On 8/15/2010 2:48 PM, Sylvain Lafontaine wrote:
> "3P"<(E-Mail Removed)> wrote in message newsp.vhhjnzwumsp0fz@mcs...
>> Dnia 15-08-2010 o 13:14:33 Mr. Arnold<MR.<(E-Mail Removed)> napisa│(a):
>>
>>>
>>> "Luc"<ll@nospam> wrote in message
>>> news:%23ljoD%23$(E-Mail Removed)...
>>>> Thanks both for replying. I'll try locking and triggers.
>>>> Can you give me the syntax of locking a table? I found something like
>>>> 'tablock' but i don't know how to use it. I also read two different
>>>> locks: exclusive and share ... The purpose is still to allow a select
>>>> of any student, but one insert at the time.
>>>
>>> Myself, I would try to find out how to use some kind shared application
>>> or session variable, since it's the same program used by all, to
>>> control the insert lockout.

>>
>> Couldn't You just add where clause to that insert that counts students?
>> Then the fifth insert wouldn't succeed. That's optimistic concurrency.

>
> Yes, this is another possibility. A single query is always seen as a
> transaction by SQL-Server, so it should put the required locks in order to
> make sure that this will go correctly. (Albeit it might be hard to design a
> test to be sure that this is what SQL-Server will effectively do.).
>


What I would do here is use an ASP.NET UI/Model View
Presenter/BLL/ASP.NET WCF Web service/DAL logical layer approach with
all layers on the same machine and the Web service too.

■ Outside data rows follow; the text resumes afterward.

/-- A hex field of any command, at any of its characters: a port that offers nothing leaves everything as it is; end of
input raises the stage's short-read error with nothing consumed; a character that is no digit is consumed and raises
ConversionError; a digit is consumed and kept, as the high nibble of a pair or behind the nibbles before it. No other
register changes (41_hex_codec.md R113, with the kinds of 43_frame_decoder.md R151). -/
def Obligations.HexFieldsWaitOrFailAtTheFirstBadCharacter : Prop :=
  ∀ (i : Instr) (s : State) (short : ErrKind),
    ((s.seq = .type ∨ s.seq = .len ∨ s.seq = .cksum) ∧ short = .conversion ∧ (i = .frmDecode ∨ i = .frmOne ∨ i = .frmRun)) ∨
    (s.seq = .payload ∧ short = .unexpectedLength ∧ (i = .frmDecode ∨ i = .frmOne ∨ i = .frmRun)) ∨
    (s.seq = .mval ∧ short = .conversion ∧ (i = .frmMaskrd ∨ i = .frmOne ∨ i = .frmRun)) ∨
    (s.seq = .hexstr ∧ short = .unexpectedLength ∧ ∃ len cap, i = .hexDstr len cap) →
    (s.input.ahead = [] → s.input.ended = false → exec i s = .next s) ∧
    (s.input.ahead = [] → s.input.ended = true →
      exec i s = .next { s with
        status := { s.status with busy := false, done := false, err := true, errstate := s.seq },
        errcode := some short, seq := .idle }) ∧
    (∀ c rest, s.input.ahead = c :: rest → hexval c = none →
      exec i s = .next { s with
        status := { s.status with busy := false, done := false, err := true, errstate := s.seq },
        errcode := some .conversion, seq := .idle, incnt := s.incnt + 1#32,
        input := { s.input with ahead := rest, pos := s.input.pos + 1 } }) ∧
    (∀ c rest n, s.input.ahead = c :: rest → hexval c = some n →
      (s.seq = .type ∨ s.seq = .len ∨ s.seq = .payload ∨ s.seq = .hexstr) → s.k % 2 = 0 →
      exec i s = .next { s with
        hi := n, k := s.k + 1, incnt := s.incnt + 1#32,
        input := { s.input with ahead := rest, pos := s.input.pos + 1 } }) ∧
    (∀ c rest n, s.input.ahead = c :: rest → hexval c = some n → (s.seq = .cksum ∨ s.seq = .mval) → s.k < 7 →
      exec i s = .next { s with
        acc := (s.acc <<< 4) ||| n.setWidth 32, k := s.k + 1, incnt := s.incnt + 1#32,
        input := { s.input with ahead := rest, pos := s.input.pos + 1 } })

/-- A marker of any command, at any of its five bytes: a byte that agrees is consumed, and after the fifth the field
behind the marker is read; a byte that differs is consumed and raises FrameFormatError; end of input raises it too, with nothing consumed, except before the first header byte, where the command ends at
EndOfStream without an error (43_frame_decoder.md R152, with R161 and R167). The header's five bytes are `mess=`, the
mask's `mask=`. -/
def Obligations.MarkersFailAtTheFirstDifferentByte : Prop :=
  ∀ (i : Instr) (s : State) (marker : List Byte),
    (s.seq = .hdr ∧ marker = [0x6D#8, 0x65#8, 0x73#8, 0x73#8, 0x3D#8] ∧ (i = .frmDecode ∨ i = .frmOne ∨ i = .frmRun)) ∨
    (s.seq = .mhdr ∧ marker = [0x6D#8, 0x61#8, 0x73#8, 0x6B#8, 0x3D#8] ∧ (i = .frmMaskrd ∨ i = .frmOne ∨ i = .frmRun)) →
    s.k < 5 →
    (s.input.ahead = [] → s.input.ended = false → exec i s = .next s) ∧
    (∀ c rest, s.input.ahead = c :: rest → marker[s.k]? ≠ some c →
      exec i s = .next { s with
        status := { s.status with busy := false, done := false, err := true, errstate := s.seq },
        errcode := some .frameFormat, seq := .idle, incnt := s.incnt + 1#32,
        input := { s.input with ahead := rest, pos := s.input.pos + 1 } }) ∧
    (∀ c rest, s.input.ahead = c :: rest → marker[s.k]? = some c → s.k < 4 →
      exec i s = .next { s with
        k := s.k + 1, incnt := s.incnt + 1#32, input := { s.input with ahead := rest, pos := s.input.pos + 1 } }) ∧
    (∀ c rest, s.input.ahead = c :: rest → marker[s.k]? = some c → s.k = 4 →
      exec i s = .next { s with
        k := 0, acc := 0#32, seq := if s.seq = .hdr then SeqState.type else SeqState.mval, incnt := s.incnt + 1#32,
        input := { s.input with ahead := rest, pos := s.input.pos + 1 } }) ∧
    (s.input.ahead = [] → s.input.ended = true → s.seq = .mhdr ∨ 0 < s.k →
      exec i s = .next { s with
        status := { s.status with busy := false, done := false, err := true, errstate := s.seq },
        errcode := some .frameFormat, seq := .idle }) ∧
    (s.input.ahead = [] → s.input.ended = true → s.seq = .hdr → s.k = 0 →
      ∃ v, exec i s = .next { s with
        status := { s.status with busy := false, done := true, eosf := true }, result := v, seq := .idle } ∧
        (i = .frmDecode → v = 0#32) ∧ (i ≠ .frmDecode → v = s.nf))

/-- ReadLength at its second character: FPLEN takes the byte; below 4 it is FrameFormatError in LEN and FDLEN keeps its
value; from 4 on FDLEN is the byte less 4, and the payload, or without data the checksum, is read next
(43_frame_decoder.md R163). -/
def Obligations.ReadLengthRejectsLengthsBelowFour : Prop :=
  ∀ (i : Instr) (s : State) (c : Byte) (rest : List Byte) (n : BitVec 4) (v : Byte),
    (i = .frmDecode ∨ i = .frmOne ∨ i = .frmRun) → s.seq = .len → s.k = 1 →
    s.input.ahead = c :: rest → hexval c = some n → v = s.hi ++ n →
    (v.toNat < 4 → exec i s = .next { s with
      fplen := v, incnt := s.incnt + 1#32, input := { s.input with ahead := rest, pos := s.input.pos + 1 }, k := 2,
      status := { s.status with busy := false, done := false, err := true, errstate := .len },
      errcode := some .frameFormat, seq := .idle }) ∧
    (4 ≤ v.toNat → ∃ t, exec i s = .next t ∧ t.fplen = v ∧ t.fdlen.toNat = v.toNat - 4 ∧ t.fdlen.toNat ≤ 251 ∧
      t.seq = (if v.toNat = 4 then SeqState.cksum else SeqState.payload) ∧
      t = { s with
        fplen := v, fdlen := t.fdlen, incnt := s.incnt + 1#32, k := 0, acc := 0#32, wi := t.wi, seq := t.seq,
        input := { s.input with ahead := rest, pos := s.input.pos + 1 } })

/-! ## Integrity and transform stage -/

/-- XF.VERIFY and the stage Verify of FRM.ONE and FRM.RUN (44_transform.md R190): the command writes RESULT before the
comparison, the stage does not write it; a stage that passes goes on to hand over the PRE record. -/
def Obligations.VerifyComparesTheCrcWithFcrc : Prop :=
  (∀ w, decode w = .ok .xfVerify ↔ w = 0x40000000#32) ∧
  (∀ s : State, s.fdlen.toNat ≤ 252 →
    (crc32 (s.buf.bytes s.fdlen.toNat) = s.fcrc →
      exec .xfVerify s = .next { s with
        crcreg := crcRegister 0xFFFFFFFF#32 (s.buf.bytes s.fdlen.toNat), result := s.fcrc,
        status := { s.status with busy := false, done := true }, seq := .idle }) ∧
    (crc32 (s.buf.bytes s.fdlen.toNat) ≠ s.fcrc →
      exec .xfVerify s = .next { s with
        crcreg := crcRegister 0xFFFFFFFF#32 (s.buf.bytes s.fdlen.toNat),
        result := crc32 (s.buf.bytes s.fdlen.toNat), errcode := some .checksum,
        status := { s.status with busy := false, done := false, err := true, errstate := .verify }, seq := .idle })) ∧
  (∀ (i : Instr) (s : State), (i = .frmOne ∨ i = .frmRun) → s.seq = .verify → s.fdlen.toNat ≤ 252 →
    (crc32 (s.buf.bytes s.fdlen.toNat) = s.fcrc →
      exec i s = .next { s with
        crcreg := crcRegister 0xFFFFFFFF#32 (s.buf.bytes s.fdlen.toNat), seq := .emit,
        pending := some (snapshotOf .pre s s.fdlen.toNat) }) ∧
    (crc32 (s.buf.bytes s.fdlen.toNat) ≠ s.fcrc →
      exec i s = .next { s with
        crcreg := crcRegister 0xFFFFFFFF#32 (s.buf.bytes s.fdlen.toNat), errcode := some .checksum,
        status := { s.status with busy := false, done := false, err := true, errstate := .verify }, seq := .idle }))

I would set the WCF Web service 'concurrent connection throttle' to 1 so
that only one user could use the service at a time concurrently,
blocking other users until the connection was closed, a singleton
approach.

With the DAL behind the WCF Web service with the throttle setting at 1,
there is no way the DAL could be accessed simultaneously by more than
one user through the WCF Web service.

The methods in the BLL to open a connection and call a WCF Web service
method would set in a loop until they could use the connection or stop
after so many attempts. But I don't see this being a problem, as things
would not be happening so much in this situation for the OP that there
would be a service lockout.

The BLL connection to the WCF service is opened, it calls a method on
the WCF Web service interface that in turn calls a method on the DAL to
return the count to the BLL. If count is OK, then BLL inserts the record
through WCF/DAL, closes the connection and reports back that it was
successful, otherwise, close the connection and report back everything
was not successful. On a so many attempts loop stoppage, to inform the
user to try again.

Either way, only one user at a time could do anything and not
simultaneously, which would be easily testable using a test harness like
MBunit and a functional test.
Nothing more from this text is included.